=== Begin Enclosure ===

/-- The recorder region can take frames: in service and the port not stalled (R543). -/
def recStreams (s : State) : Bool := xmUp s && xmEn s && !s.xm.rdis && recSize s != 0 && !s.xm.stall

/-- The recorder has something to write: frames, or the header to complete (R543). -/
def recWants (s : State) : Bool :=
  s.rcd.state == .capture && recStreams s && (s.rcd.buffer != [] || (s.rcd.ending && decide (creditsOf s .xmRecorder = 0)))

/-- Credits left to a prefetch, to the users after it, and to the recorder: a ready journal burst, then a waiting prefetch, come first
(R536). -/
def prefetchCredits (s : State) : Nat := min (4 - credits s - (if journalReady s then 1 else 0)) (1 - creditsOf s .xmPrefetch)
def spareCredits (s : State) : Nat :=
  4 - credits s - (if journalReady s then 1 else 0) - (if s.xm.prefetchWait ≠ [] ∧ creditsOf s .xmPrefetch = 0 then 1 else 0)
def recorderCredits (s : State) : Nat := min (spareCredits s) (3 - creditsOf s .xmRecorder)

/-- A prefetch can start but for leave. -/
def prefetchDue (s : State) : Bool := s.xm.prefetchWait != [] && xmUp s && !s.xm.stall && decide (0 < prefetchCredits s)
/-- Recorder bursts for which leave is asked: the pages that wait, within its credits. -/
def recorderWants (s : State) : Nat := if recWants s then min (recorderCredits s) (max 1 ((s.rcd.buffer.length + 255) / 256)) else 0

/-- User `u` of the port asks the leave that its next `n` bursts need beyond what it holds. -/
def askBursts (u : DrawUser) (n : Nat) (s : State) : State := askLeaves u (n - spareGrants s u) s

/-- The port asks for the leave that its next bursts need. `image`: an image burst waits (R487). -/
def xmAsk (image : Bool) (s : State) : State :=
  let s := askBursts .xmJournal (if credits s < 4 then journalWants s else 0) s
  let s := askBursts .xmPrefetch (if prefetchDue s then 1 else 0) s
  let s := askBursts .xmRecorder (recorderWants s) s
  askBursts .xmImage (if image && xmUp s && !s.xm.stall && decide (credits s < 4) then 1 else 0) s

/-- A burst takes a credit. One of the journal goes ahead of every other one that the memory has not begun (R536, R546). -/
def stageBurst (b : XBurst) (s : State) : State :=
  let l := s.xm.bursts
  let ahead (l : List XBurst) : List XBurst := l.takeWhile isJournalBurst ++ b :: l.dropWhile isJournalBurst
  let now := isJournalBurst b || l.isEmpty
  { s with xm := { s.xm with
      bursts := if isJournalBurst b then (if s.xm.began.isSome then l.take 1 ++ ahead (l.drop 1) else ahead l) else l ++ [b]
      began := if now then some (s.xm.began.getD s.now) else s.xm.began } }

/-- The memory goes on with its next burst, unless a ready journal burst that holds leave takes the freed credit first (R536), and not during
a VSUP warning (R346). -/
def nextBegins (s : State) : State :=
  let waits := journalReady s && freeGrant s .xmJournal
  { s with xm := { s.xm with began :=
      match s.xm.bursts with
      | [] => none
      | b :: _ => if s.pwr.warn || (waits && !isJournalBurst b) then none else some s.now } }

/-- A waiting prefetch starts once it has a credit and leave (R538). -/
def xmPump (s : State) : State :=
  match s.xm.prefetchWait with
  | [] => s
  | (h, a) :: rest =>
    if prefetchDue s && freeGrant s .xmPrefetch then stageBurst (.prefetch h a) { s with xm := { s.xm with prefetchWait := rest } }
    else s

/-! ### The memory (R534, R537) -/

/-- Erase 4 KiB from an address. -/
def eraseSector (m : Store 8) (a : Nat) : Store 8 := m.filter fun e => !(decide (a ≤ e.1) && decide (e.1 < a + 4096))

/-- Program bytes: NOR flash clears bits, RAM takes the bytes (R534). -/
def progBytes (ram : Bool) (m : Store 8) (a : Nat) : List Byte → Store 8
  | [] => m
  | b :: bs => progBytes ram (Store.set blank m a (if ram then b else Store.get blank m a &&& b)) (a + 1) bs

/-- Bytes of the memory as the port reads them: 0 beyond the density (R538). -/
def xmBytes (s : State) (a n : Nat) : List Byte :=
  (List.range n).map fun i => if a + i < 2 ^ s.xm.dens then Store.get blank s.xm.mem (a + i) else 0

/-- Entry slot i of sector sct of the journal region reads blank. -/
def slotBlank (s : State) (sct i : Nat) : Bool := (Store.bytes s.xm.mem (jrBase s + 4096 * sct + 32 * i) 32).all (· == blank)

/-- The journal head by `find_head`; none where the region is not recognised (R540). -/
def findHead (s : State) : Option Nat :=
  let n := jrSectors s
  match (List.range n).find? fun j => slotBlank s j 0 with
  | none => none
  | some j =>
    if (List.range n).all fun j => slotBlank s j 0 then some 0
    else
      let h := (j + n - 1) % n
      match (List.range 128).find? fun i => slotBlank s h i with
      | none => some (128 * j)
      | some i => some (128 * h + i)

/-- Entries in the journal region. -/
def entriesFound (s : State) : Nat :=
  (List.range (jrSectors s)).foldl (fun a j => a + ((List.range 128).filter fun i => !slotBlank s j i).length) 0

/-- JOURNAL_HEAD_SEARCH: with leave, after boot and after each recovery from a stall (R540). -/
def journalHeadSearch (s : State) : State :=
  if jrInService s && !s.xm.stall && !s.xm.jready then
    if freeGrant s .xmJournal then
      let s := releaseLeave .xmJournal s
      match findHead s with
      | some h =>
        occur 183 (word (entriesFound s % 2 ^ 24)) { s with xm := { s.xm with head := h, jready := true, erasedFor := none, filled := 0 } }
      | none =>
        occur 183 (word (2 ^ 24))
          { s with xm := { s.xm with head := 0, jready := true, jfmt := true, erasedFor := none, filled := 0, mem := eraseSector s.xm.mem (jrBase s) } }
    else xmAsk false s
  else s

/-- The entries that a journal burst reads are checked (R33): `ecc` in their order, the rest right. -/
def checkEntries : List Nat → List Ecc → State → State
  | no :: nos, ecc :: eccs, s => checkEntries nos eccs (checkRing no ecc s)
  | _, _, s => s

/-- JOURNAL_BURST: a ready burst takes its credit once it holds leave (R539). `ecc`: what the check of each entry that it copies finds. -/
def journalBurst (ecc : List Ecc) (s : State) : State :=
  if journalReady s && decide (credits s < 4) && freeGrant s .xmJournal then
    match nextJournal s with
    | some (.journal nos _ _) =>
      let s := checkEntries nos ecc s
      match nextJournal s with
      | some b => stageBurst b s
      | none => s
    | some (.journalFill sct off n) => stageBurst (.journalFill sct off n) { s with xm := { s.xm with filled := off + n } }
    | some b => stageBurst b s
    | none => s
  else xmAsk false s
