/-- VSUP_WARNING_CLEAR: above 8.8 V for 1 ms; event 96, the power-fail monitor re-arms, and the external memory goes on with a burst that has
waited (R345, R346). -/
def vsupWarningClear (s : State) : State :=
  if deviceOn s && s.pwr.warn then
    let s := { s with pwr := { s.pwr with warn := false, pfArmed := true } }
    if coreOn s then
      let s := if s.xm.began.isNone then nextBegins s else s
      occur 96 (word s.pwr.vsupMin) { s with pwr := { s.pwr with dip := true, dipCnt := satInc s.pwr.dipCnt 255 } }
    else s
  else s

/-- The controller commits to a snapshot, whose page is assembled once the operation in progress has ended, or skips it where no fault
page is blank (R348, R513). -/
def pfCommit (s : State) : State :=
  if blankPage (nvmPage s 510) || blankPage (nvmPage s 511) then pfAssemble { s with pwr := { s.pwr with pfCommitted := true, pfPage := [] } }
  else { s with nvm := { s.nvm with pfSkip := true }, ka := { s.ka with pfSkipped := true } }

/-- POWER_FAIL: VSUP has fallen through 7.8 V (R348, R349). A crossing that comes before the last snapshot is complete commits to one
after it; in reset there is none to take. -/
def powerFail (s : State) : State :=
  if deviceOn s && s.pwr.pfArmed then
    let s := { s with pwr := { s.pwr with pfArmed := false } }
    if !coreOn s then s
    else if s.pwr.pfCommitted then { s with pwr := { s.pwr with pfAgain := true } }
    else pfCommit s
  else s

/-- The committed snapshot has ended; a crossing that came meanwhile commits to the next one. -/
def snapshotEnds (s : State) : State :=
  let again := s.pwr.pfAgain
  let s := { s with pwr := { s.pwr with pfCommitted := false, pfRetried := false, pfPage := [], pfAgain := false } }
  if again then pfCommit s else s

/-- SNAPSHOT_COMPLETE: after the operation in progress, the page is programmed and verified (R349). A verify that fails repeats the program
once; a second one is counted, latches event 173, and leaves the page's bytes free (R497, log 52). -/
def snapshotComplete (verified : Bool) (s : State) : State :=
  if coreOn s && s.pwr.pfCommitted && s.nvm.op.isNone then
    let s := pfAssemble s
    if verified then
      let s := { s with nvm := { s.nvm with mem := progBytes false s.nvm.mem (64 * snapshotPage s) s.pwr.pfPage }, pwr := { s.pwr with pf := true } }
      occur 97 0 (snapshotEnds s)
    else if s.pwr.pfRetried then
      let d := word (snapshotPage s + 512 * 2)
      let s := snapshotEnds (snapshotCut s)
      occur 173 d { s with nvm := { s.nvm with vfailCnt := satInc s.nvm.vfailCnt 255 } }
    else { s with pwr := { s.pwr with pfRetried := true } }
  else s

/-- VIO_WARNING and PREREG_FAULT (R363). -/
def vioWarning (s : State) : State := if coreOn s then occur 98 0 s else s
def preregFault (s : State) : State := if coreOn s then occur 99 0 s else s
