/-- While the link runs and the load counts as alive, every load frame is answered by one ACK with its SEQ and RAIL. SET_TARGET:
a reserved flag gives BAD_FRAME, a rail without power or tile UNAVAILABLE, a repetition DUPLICATE with TARGET, missing
authority NO_AUTH, a value outside TMIN to TMAX RANGE, each changing no rail and no setting; else VALUE becomes TARGET,
ACCEPTED, and SETTLE_REQ opens a watch on a rail in PREPARE, SOFTSTART, REGULATE or SLEW. A QUERY returns its item. Any other
type is BAD_FRAME. (That a QUERY or PING with FLAGS set, and a frame of the controller's own types, are BAD_FRAME too is log
108, the model's choice.) A stop bit of 0 or a wrong CRC counts in its own counter and is not answered; a frame with neither
is judged. Events 144, 145 and 149 are taken to stay inside the event system. (04_loop_engines.md (R124),
14_gulsan_load_link.md (R434, R436, R437, R438, R439, R440, R441)) -/
def Obligations.LoadFramesAreJudgedInOrder : Prop :=
  ∀ (seq : Byte) (k : RailId) (flags : BitVec 5) (value : BitVec 16) (s : State), s.Canonical → Quiet s 149 →
      linkRuns s = true → s.link.alive = true →
      let ack (code : BitVec 5) (v : BitVec 16) : LinkFrame := { ty := 0x91, seq := seq, rail := k, flags := code, value := v }
      let answers (c : Instr) (code : BitVec 5) (v : BitVec 16) : Prop := ∃ t, exec c s = .next t ∧ t.link.acks = s.link.acks ++ [ack code v]
        ∧ t.link.rxCnt = satInc s.link.rxCnt 65535 ∧ t.link.refCnt = (if code.toNat < 2 then s.link.refCnt else satInc s.link.refCnt 65535)
        ∧ Within [.link, .ev] s t
      let set := Instr.setTarget seq k flags value
      let dup := (s.rail k).link.valid = true ∧ (s.rail k).link.seq = seq ∧ (s.rail k).link.value = value
      let outside := value.toNat < tMin s k ∨ tMax s k < value.toNat
      (flags.toNat / 2 ≠ 0 → answers set 4 0)
      ∧ (flags.toNat / 2 = 0 →
        (railAvail s k = false → answers set 5 0)
        ∧ (railAvail s k = true →
          (dup → (s.rail k).link.told = false ∨ (s.rail k).link.outcome = none → answers set 1 (BitVec.ofNat 16 (target s k)))
          ∧ (¬dup → linkAuth s k = false → answers set 2 (BitVec.ofNat 16 (target s k)))
          ∧ (¬dup → linkAuth s k = true → outside → answers set 3 (BitVec.ofNat 16 (target s k)))
          ∧ (¬dup → linkAuth s k = true → ¬outside → NoWatch s k →
              railSt s k = .prepare ∨ railSt s k = .softstart ∨ railSt s k = .regulate ∨ railSt s k = .slew →
            ∃ t, exec set s = .next t ∧ t.link.acks = s.link.acks ++ [ack 0 value] ∧ target t k = value.toNat
              ∧ t.rail k = { s.rail k with
                  eng := { (s.rail k).eng with srcLink := true }
                  link := { (s.rail k).link with
                    seq := seq, value := value, valid := true, outcome := none, told := false
                    watch := if flags.getLsbD 0 = true then some { seq := seq, openedAt := s.now, inWinFrom := none, target := value.toNat } else none } }
              ∧ OtherRails k s t ∧ Within [.link, .settings, .rails] s t)))
      ∧ (∀ v, queryItem s k value.toNat = some v →
        (flags = 0 → railAvail s k = true → answers (.query seq k flags value) 0 (BitVec.ofNat 16 v))
        ∧ (flags = 0 → railAvail s k = false → answers (.query seq k flags value) 5 0)
        ∧ (flags ≠ 0 → answers (.query seq k flags value) 4 0))
      ∧ (flags ≠ 0 → answers (.ping seq k flags value) 4 0)
      ∧ (queryItem s k value.toNat = none → answers (.query seq k flags value) 4 0)
      ∧ (∀ ty : Byte, ty ≠ 0x11 → ty ≠ 0x12 → ty ≠ 0x13 → answers (.badFrame ty seq k flags value) 4 0)
      ∧ (∀ f : BitVec 48, Quiet s 144 → Quiet s 145 →
        (∃ t, exec (.linkFrameError f false) s = .next t ∧ t.link = { s.link with clkActive := true, frmCnt := satInc s.link.frmCnt 255 }
          ∧ Within [.link, .ev] s t)
        ∧ (f.toNat % 256 ≠ rawCrc f → ∃ t, exec (.linkFrameError f true) s = .next t
          ∧ t.link = { s.link with clkActive := true, crcCnt := satInc s.link.crcCnt 255 } ∧ Within [.link, .ev] s t)
        ∧ (f.toNat % 256 = rawCrc f → exec (.linkFrameError f true) s =
            exec (.badFrame (BitVec.ofNat 8 (f.toNat >>> 40)) (BitVec.ofNat 8 (f.toNat >>> 32)) (railOf (f.toNat >>> 29))
              (BitVec.ofNat 5 (f.toNat >>> 24)) (BitVec.ofNat 16 (f.toNat >>> 8))) s))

=== End Enclosure ===

Whenever the string "pfPage" turns up in a line above, copy that line out.

  if blankPage (nvmPage s 510) || blankPage (nvmPage s 511) then pfAssemble { s with pwr := { s.pwr with pfCommitted := true, pfPage := [] } }
  let s := { s with pwr := { s.pwr with pfCommitted := false, pfRetried := false, pfPage := [], pfAgain := false } }
      let s := { s with nvm := { s.nvm with mem := progBytes false s.nvm.mem (64 * snapshotPage s) s.pwr.pfPage }, pwr := { s.pwr with pf := true } }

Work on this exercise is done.